◆ **WORK TASK**
Beginning at the line that includes "(linesFrom 256 t.key n).foldl" in the entries below, print each line exactly as it appears, through the last one.

◆ **EXTRACTED MATERIAL**
-- ==== Sys2Proof/Machine/MemSys.lean ====
section
/-! DEFINITION. How memory instructions in flight are performed: translation (R87 to R93), loads (R116 to R119, R221, R223),
the store queue and its acknowledgements (R117, R120), releases and acquires (R121), atomics (R125 to R127, R226 to R229),
buffer accesses (R17, R225), and `cflush` (R244). A step whose condition does not hold leaves the state as it is. -/

namespace Sys2Proof.Machine

/-! ## Instructions in flight -/

/-- An instruction in flight with its agent, which has a place. -/
def State.op? (s : State) (a id : Nat) : Option (Agent × Place × MemOp) :=
  match s.agent? a with
  | none => none
  | some x =>
    match x.place, x.flight.ops.find? fun o => o.id == id with
    | some p, some o => some (x, p, o)
    | _, _ => none

def Flight.modOp (id : Nat) (f : MemOp → MemOp) (fl : Flight) : Flight :=
  { fl with ops := fl.ops.map fun o => if o.id = id then f o else o }

def State.modOp (s : State) (a id : Nat) (f : MemOp → MemOp) : State :=
  s.modAgent a (Agent.mapFlight (Flight.modOp id f))

/-- Instructions with nothing outstanding leave (R220). -/
def Flight.tidy (fl : Flight) : Flight := { fl with ops := fl.ops.filter fun o => !o.finished }

def State.tidy (s : State) (a : Nat) : State := s.modAgent a (Agent.mapFlight Flight.tidy)

/-- The lanes for which the test holds pass through f. -/
def MemOp.mapLanes (test : LaneOp → Bool) (f : LaneOp → LaneOp) (o : MemOp) : MemOp :=
  { o with lanes := o.lanes.map fun l => if test l then f l else l }

/-- The lanes named are not empty and are all of this standing. -/
def MemOp.allAt (o : MemOp) (m : Lanes) (test : LaneSt → Bool) : Bool :=
  o.lanes.any (fun l => l.among m) && o.lanes.all fun l => !l.among m || test l.st

/-! ## PAGE_WALK (R87 to R93, R221, R316) -/

/-- The stop of an agent by a part that faults after issue; an agent stopped already keeps the further one. -/
def State.partFault (s : State) (a : Nat) (x : Agent) (o : MemOp) (code : Nat) (l : LaneOp) : State :=
  let wr := o.isStore && !o.isFlush
  let pc := (x.ctl.headRun.map fun r => r.1).getD o.pc
  match x.ctl.stop with
  | none => s.takeFault a code pc l.va false wr l.lane o.logIx
  | some _ =>
    s.modAgent a (Agent.mapCtl fun c =>
      { c with more := c.more ++
          [{ code := code, pc := pc, addr := l.va, fetch := false, wr := wr, lane := l.lane, logIx := o.logIx,
             time := s.time, recorded := false, deferred := none }] })

/-- Parts that a restore has given back take request and miss entries again, in the issue order of their instructions, once there
is room for them (R91, R96, R221, R321, log 114). -/
def State.takesEntries (s : State) (x : Agent) (p : Place) (o : MemOp) : Bool :=
  !(x.flight.older o.id).any MemOp.waiting && s.roomFor p.core x.ident.tenant o.lines o.untranslated

/-- A page can be walked for an instruction: its L1 TLB holds it, the instruction holds a miss entry for it, or one can be
had (R91). -/
def State.missEntry (s : State) (x : Agent) (p : Place) (o : MemOp) (va : DWord) : Bool :=
  (s.pageOf p.core x.ident.tenant va).isSome || o.missed.any (fun k => PageName.has k va) ||
    s.missRoom p.core [s.pageName p.core x.ident.tenant va]

/-- PAGE_WALK: the lanes of an instruction that wait for one page get their locations, each its own (R90), or meet its fault,
which they share (R316). The page is that of the leaf, valid or not; where the walk finds none it is taken as 64 KiB (log 52).
A `core`-scope atomic of a page that the L1 does not cache meets the protection fault (R226). -/
def execPageWalk (agent op lane : Nat) (s : State) : Out :=
  match s.op? agent op with
  | none => .next s
  | some (x, p, o) =>
    match o.lanes.find? fun l => l.lane == lane && l.st.isFresh with
    | none => .next s
    | some l0 =>
      if o.waiting then
        if s.takesEntries x p o then
          .next (s.modOp agent op fun q =>
            { q with waiting := false, missed := s.missesOf p.core x.ident.tenant q.untranslated })
        else .next s
      else if !s.missEntry x p o l0.va then .next s
      else
      let want := if o.isLoad || o.isFlush then Want.read else .write
      let page := s.pageName p.core x.ident.tenant l0.va
      let (s1, r) := s.translateFor (reqOf p) p.core x.ident.tenant l0.va want
      let leaf := s1.pageOf p.core x.ident.tenant l0.va
      let here := fun (l : LaneOp) => l.st.isFresh && PageName.has page l.va
      let first := (o.lanes.find? here).getD l0
      let fail := fun (code : Nat) =>
        (s1.modOp agent op (MemOp.mapLanes here fun l => { l with st := .faulted code })).partFault agent x o code first
      match r with
      | .fault code => .next (fail code)
      | .ok t =>
        if o.isCoreAtomic && !t.inL1 then .next (fail codeProtection)
        else
          .next (s1.modOp agent op (MemOp.mapLanes here fun l =>
            { l with st := .ready, loc := some ((leaf.map fun (e : TlbEntry) => e.xlat l.va.toNat).getD t) }))

/-! ## LOAD_RETURN (R116 to R119, R221, R223) -/

/-- The byte of a location that the agent's own youngest older queued store holds (R118). -/
def forwarded (f : Flight) (id key : Nat) : Option Byte :=
  (((f.older id).filter MemOp.isPlainStore).flatMap fun q =>
    (q.lanes.filter fun (m : LaneOp) => m.st.isReady && decide (m.key ≤ key) && decide (key < m.key + q.width)).map fun (m : LaneOp) =>
      BitVec.setWidth 8 (m.x >>> (8 * (key - m.key)))).getLast?

/-- A byte and the mark of its granule as the L1 holds them, or as their home does. -/
def L1Line.byte (l : L1Line) (key : Nat) : Byte := (l.data >>> (8 * (key % 64))).setWidth 8

/-- Where a lane's load is served (R94, R117, R120, R130, R223): from the L1 line, from its home, or not yet. -/
def State.source (s : State) (core : Nat) (o : MemOp) (l : LaneOp) : Option (Option L1Line) :=
  let line := l.key / 64
  if l.inL1 && !o.acquiresWide then
    match kget (s.core core).l1 line with
    | some y => if s.drainedOn (fun a => a.core == core) line then none else some (some y)
    | none => none
  else if s.lineHeld core (.issued o.issued) line then none else some none

/-- What a lane reads: its bytes, and whether one of them came from a marked granule (R317). -/
def State.readLane (s : State) (f : Flight) (o : MemOp) (l : LaneOp) (src : Option L1Line) : DWord × Bool :=
  let one := fun (i : Nat) =>
    match forwarded f o.id (l.key + i) with
    | some b => (b, false)
    | none =>
      match src with
      | some y => (y.byte (l.key + i), y.marks.getLsbD ((l.key + i) % 64 / 32))
      | none => (s.byte (l.key + i), nhas s.memMark ((l.key + i) / 32))
  let bs := (List.range o.width).map one
  (BitVec.ofNat 64 (leVal (bs.map fun e => e.1)), bs.any fun e => e.2)

/-- The register form of a lane's result. -/
def MemOp.result (o : MemOp) (l : LaneOp) : DWord :=
  match o.kind with
  | .load k => LdKind.extend k l.val.toNat
  | _ => l.val

/-- A lane has performed; an atomic of the L1 unit has once its write-through is on its way. -/
def LaneOp.performed (l : LaneOp) : Bool :=
  match l.st with
  | .done => true
  | .drained => true
  | _ => false

/-- A scalar destination of an instruction that performs in several lanes (an `atom` with a scalar d and a vector b): the
manual does not say what it receives (R227, log 91). -/
def MemOp.openDst (o : MemOp) : Bool := o.vector && (o.dst.map fun d => !Opnd.isV d).getD false

/-- The destination is written once, in the lanes that performed (R221), a scalar one from the one lane that did, or with
`free` where that is open; the registers wait no more. -/
def MemOp.deliver (o : MemOp) (free : DWord) (x : Agent) : Agent :=
  let done := LaneOp.performed
  let m := maskOf fun i => o.lanes.any fun l => l.lane == i && done l
  let val := fun (i : Nat) => ((o.lanes.find? fun l => l.lane == i).map o.result).getD 0#64
  let marks := maskOf fun i => o.lanes.any fun l => l.lane == i && l.mark
  let y := match o.dst with
    | some (.v n) =>
      let z := x.giveV o.id n m (fun i => (val i).setWidth 32) marks
      if o.width = 8 then z.giveV o.id (n + 1) m (fun i => (val i >>> 32).setWidth 32) marks else z
    | some (.s n) =>
      if m = 0#32 then x
      else
        let v := if o.openDst then free else val (lowLane m)
        let z := x.giveS o.id n (v.setWidth 32) (marks != 0#32)
        if o.width = 8 then z.giveS o.id (n + 1) ((v >>> 32).setWidth 32) (marks != 0#32) else z
    | _ => x
  y.unpend o.id

/-- The pieces of an instruction's lanes, for its sample. -/
def MemOp.pieces (o : MemOp) : List (Nat × Nat) := o.lanes.map fun l => (l.va.toNat, o.width)

/-- A sampled instruction completes (R325). -/
def State.sampleOp (s : State) (x : Agent) (o : MemOp) : State :=
  if o.sampled then s.sampleOf x o.born o.pc o.act o.pieces else s

/-- An instruction with a result has performed in every lane: the result is written, and an acquire at `die` scope or wider
invalidates the L1 (R95). -/
def State.completeRead (s : State) (a id core : Nat) : State :=
  match s.op? a id with
  | none => s
  | some (x, _, o) =>
    if o.undone then s
    else
      let s0 := if o.openDst then s.tick else s
      let s1 := s0.setAgent a ((o.deliver (Config.freeDWord s.free) x).mapFlight (Flight.modOp id fun q =>
        { q with written := true }))
      let s2 := if o.acquiresWide then s1.invalL1 core else s1
      (s2.sampleOp x o).tidy a

/-- A lane of a load is served at its home: its page or its acquire passes the L1 by (R94, R95). -/
def MemOp.readsHome (o : MemOp) (l : LaneOp) : Bool := !l.inL1 || o.acquiresWide

/-- LOAD_RETURN: lanes of a load or gather read their bytes, those of one line at its home together (R96); when none is left the
destination is written. -/
def execLoadReturn (agent op : Nat) (lanes : Lanes) (s : State) : Out :=
  match s.op? agent op with
  | none => .next s
  | some (x, p, o) =>
    if !o.isLoad || !o.allAt lanes LaneSt.isReady ||
        !o.closed lanes (fun l k => k.st.isReady && o.readsHome l && o.readsHome k) then .next s
    else
      let mine := o.lanes.filter fun l => l.among lanes
      if mine.any (loadWaits x.flight o) || mine.any (fun l => (s.source p.core o l).isNone) then .next s
      else
        let read := fun (l : LaneOp) =>
          let r := s.readLane x.flight o l ((s.source p.core o l).getD none)
          { l with st := .done, val := r.1, mark := r.2 }
        let home := mine.filterMap fun l =>
          if ((s.source p.core o l).getD none).isNone then l.loc.map fun t => (t, o.width) else none
        .next (((s.modOp agent op (MemOp.mapLanes (fun l => l.among lanes) read)).homeReads (loadOrigin p o.qual)
          (dieOfCore p.core) home).completeRead agent op p.core)

/-! ## Stores (R115 to R117, R120) -/

/-- What a lane writes: a store its operand, an atomic of the L1 unit its result. -/
def MemOp.out (o : MemOp) (l : LaneOp) : DWord := if o.isPlainStore then l.x else l.y

def MemOp.cells (o : MemOp) (ls : List LaneOp) : List (Nat × Byte) :=
  ls.flatMap fun l => cellsAt l.key (leBytes o.width (o.out l).toNat)

/-- Bytes written into a line of the L1. -/
def L1Line.put (l : L1Line) (line : Nat) (cells : List (Nat × Byte)) : L1Line :=
  let mine := cells.filter fun c => c.1 / 64 == line
  let whole := wholeGranules mine
  { l with
    data := mine.foldl (fun (d : BitVec 512) (c : Nat × Byte) =>
      (d &&& ~~~(0xFF#512 <<< (8 * (c.1 % 64)))) ||| ((BitVec.setWidth 512 c.2) <<< (8 * (c.1 % 64)))) l.data
    marks := whole.foldl (fun m g => setBit m (g % 2) false) l.marks }

/-- The lines of a core's L1 that hold these bytes are updated (R18, R94). -/
def Core.putL1 (cells : List (Nat × Byte)) (c : Core) : Core :=
  { c with l1 := c.l1.map fun e => if cells.any (fun k => k.1 / 64 == e.1) then (e.1, e.2.put e.1 cells) else e }

/-- STORE_DRAIN: lanes of the oldest store leave the queue; the L1 line is updated and the stores are sent to their
homes. Lanes of an atomic of a wider scope are sent on their way too (R120). -/
def execStoreDrain (agent op : Nat) (lanes : Lanes) (s : State) : Out :=
  match s.op? agent op with
  | none => .next s
  | some (x, p, o) =>
    if o.isAtomic && !o.isCoreAtomic then
      if !o.allAt lanes LaneSt.isReady || !o.closed lanes (fun _ k => k.st.isReady) ||
          (o.lanes.filter fun l => l.among lanes).any (atomWaits x.flight o) then .next s
      else
        .next ({ s with sent := s.sent + 1 }.modOp agent op
          (MemOp.mapLanes (fun l => l.among lanes) fun l => { l with st := .sent, stamp := s.sent }))
    else if !o.isPlainStore || !o.allAt lanes LaneSt.isReady || !o.closed lanes (fun _ k => k.st.isReady) then .next s
    else
      let mine := o.lanes.filter fun l => l.among lanes
      if mine.any (drainWaits x.flight o) then .next s
      else
        let s1 := s.modCore p.core (Core.putL1 (o.cells (mine.filter LaneOp.inL1)))
        .next ({ s1 with sent := s1.sent + 1 }.modOp agent op
          (MemOp.mapLanes (fun l => l.among lanes) fun l => { l with st := .drained, stamp := s1.sent }))

/-- The lane's home is HBM of another die than this one. -/
def LaneOp.remote (l : LaneOp) (die : Nat) : Bool := isHbm l.key && homeDie l.key != die

/-- A write that left a core earlier goes first: one of the same core to the same bytes, or one of the same die on the path
to the same other die (R117, R120). -/
def State.earlierSent (s : State) (core w : Nat) (l : LaneOp) : Bool :=
  s.pathHeld (dieOfCore core) l.stamp l.key ||
  s.agents.any fun e => e.2.core == core && e.2.flight.ops.any fun q => q.lanes.any fun m =>
    m.st.onWay && decide (m.stamp < l.stamp) && overlap w l q.width m

/-- Lanes of a write perform at their homes as one write (R31, R97, R115). -/
def State.performAt (s : State) (p : Place) (o : MemOp) (ls : List LaneOp) : State :=
  let cells := o.cells ls
  ((s.write cells).wakeLines ((cells.map fun c => c.1 / 64).eraseDups)).homeWrites (storeOrigin p o.qual)
    (dieOfCore p.core) (ls.filterMap LaneOp.loc) cells

/-- The lines that n bytes from a location on touch. -/
def linesFrom (unit key n : Nat) : List Nat := (List.range ((key + n - 1) / unit - key / unit + 1)).map fun i => key / unit + i

/-- The lines of 4 KiB of a `cflush`, which no stripe divides (R90, R244): dirty sectors are written back, the core's copies
leave, and the next piece follows. -/
def State.flushPage (s : State) (a : Nat) (p : Place) (o : MemOp) (l : LaneOp) (t : Xlat) : State :=
  let n := min o.rest (4096 - l.va.toNat % 4096)
  let s1 := if t.cached then
      (linesFrom 256 t.key n).foldl (fun s line =>
        let k := ({ t with key := 256 * line } : Xlat).l2Key (dieOfCore p.core)
        match kget s.l2 k with
        | none => s
        | some y =>
          { s.hbmAsk (storeOrigin p o.qual) k y.dirty true false y.coded with l2 := kput s.l2 k { y with dirty := 0#8 } }) s
    else s
  let s2 := if t.cached then
      s1.modCore p.core fun c =>
        { c with l1 := c.l1.filter fun e => !(linesFrom 256 t.key n).any fun line => e.1 / 4 == line }
    else s1
  s2.modOp a o.id fun q =>
    { q with
      rest := q.rest - n
      lanes := [{ l with va := l.va + BitVec.ofNat 64 n, loc := none, st := if q.rest ≤ n then .done else .fresh }] }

◆ **REPLY**
      (linesFrom 256 t.key n).foldl (fun s line =>
        let k := ({ t with key := 256 * line } : Xlat).l2Key (dieOfCore p.core)
        match kget s.l2 k with
        | none => s
        | some y =>
          { s.hbmAsk (storeOrigin p o.qual) k y.dirty true false y.coded with l2 := kput s.l2 k { y with dirty := 0#8 } }) s
    else s
  let s2 := if t.cached then
      s1.modCore p.core fun c =>
        { c with l1 := c.l1.filter fun e => !(linesFrom 256 t.key n).any fun line => e.1 / 4 == line }
    else s1
  s2.modOp a o.id fun q =>
    { q with
      rest := q.rest - n
      lanes := [{ l with va := l.va + BitVec.ofNat 64 n, loc := none, st := if q.rest ≤ n then .done else .fresh }] }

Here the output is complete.